Max Modélisation algébrique

L’équipe Max se concentre sur l’efficacité et la robustesse des algorithmes de calcul symbolique et des outils pour l’algèbre, le calcul différentiel et la géométrie.

Networks Communications hautes performances

L’équipe Networks se concentre aussi bien sur les algorithmes et protocoles de routage que sur l’architecture de réseaux, très grands, très dynamiques ou contraints.

OptimiX Optimization

The OptimiX team’s researchers are interested in Operation Research, mathematical programming, formal language, linear and non-linear optimization, and more generally in mathematics for decision-making in different forms.

We develop mathematical models and methods to study/analyze/solve practical problems from different application areas to support organizations in their decision-making processes. The application areas are diverse: transport, energy, environment, telecommunications, engineering, finance, bioinformatics, natural language processing, data science, etc.

Partout Proof Automation and RepresenTation: a fOundation of compUtation and deducTion

The PARTOUT project is interested in the principles of deductive and computational formalisms. In the broadest sense, we are interested in the question of trustworthy and verifiable meta-theory.

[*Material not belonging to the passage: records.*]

-- ==== Sys2Proof/Machine/Regs.lean ====
section
/-! DEFINITION. Every register field of the spec's register tables: its address (as a `Field`), its access code and its reset
columns (R6, R7). Tables MEM-5, MEM-8, VEC-9, CLU-11, TTB-10, FLD-6, FLD-13, FLD-14, FLD-15, IDN-1, IDN-5, RMC-7, INT-3, MWD-5,
MWD-8, CAS-5, HCI-7, MRP-11, TRB-2, TRB-3, HWM-6 and R328. -/

namespace Sys2Proof.Machine

/-- Access codes of R6. -/
inductive Access where
  | rw | ro | wo | w1c | w1s
  deriving DecidableEq, Repr

/-- A field of a word: physical word address and bits hi:lo. -/
structure Field where
  addr : Nat
  hi : Nat
  lo : Nat
  deriving DecidableEq, Repr

/-- One row of a register table, repeated `n1` times every `s1` words and within that `n2` times every `s2` words.
`coldKept`: the Cold column says kept; `warmKept`: warm reset does not return the field to its Cold value. -/
structure Row where
  off : Nat
  n1 : Nat
  s1 : Nat
  n2 : Nat
  s2 : Nat
  hi : Nat
  lo : Nat
  acc : Access
  cold : Nat
  coldKept : Bool
  warmKept : Bool
  deriving DecidableEq, Repr

/-- The kinds of register block. -/
inductive Blk where
  | sm | bm | vp | sc | cal | fp | fc | qe | idn | rm | ic | dma | mw | cas | hst | pwr | trb | gp
  deriving DecidableEq, Repr

/-- Base address of the register block of a kind (its i-th, where there are several). -/
def blkBase : Blk → Nat → Nat
  | .mw, _ => 0x20000000 | .dma, _ => 0x20010000 | .cal, _ => 0x20020000 | .sm, _ => 0x20040000 | .bm, _ => 0x20050000
  | .vp, i => 0x20060000 + i * 0x10000 | .fp, i => 0x20100000 + i * 0x10000 | .fc, _ => 0x20180000 | .qe, _ => 0x20190000
  | .idn, _ => 0x201A0000 | .hst, _ => 0x201C0000 | .gp, _ => 0x201D0000 | .pwr, _ => 0x201E0000 | .trb, _ => 0x201F0000
  | .rm, i => 0x20200000 + i * 0x10000 | .ic, _ => 0x20240000 | .cas, _ => 0x20280000 | .sc, i => 0x10030000 + i * 0x100000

VISTA Visual Worlds: Temporal Analysis, Animation and Authoring

VISTA is a Computer Graphics and Computer Vision group developing novel high level representations of visual and virtual contents for either fully automatic analysis and/or interactive real-time modification of 2D videos and 3D animated content. On the one hand, we aim at proposing fully automatic understanding of existing visual material - including multiple modalities vastly available in videos-, extract spatio-temporal information, descriptive narrations from them and infer semantic concepts. On the second hand, we wish to place efficient new visual representations for 2D and 3D virtual models at the center of the interactive process with humans. These representations should be seen as a responsive, animation ready medium on which information is automatically extracted and analysed, while humans can freely interact, add elements and refine them in space and time according to their wish.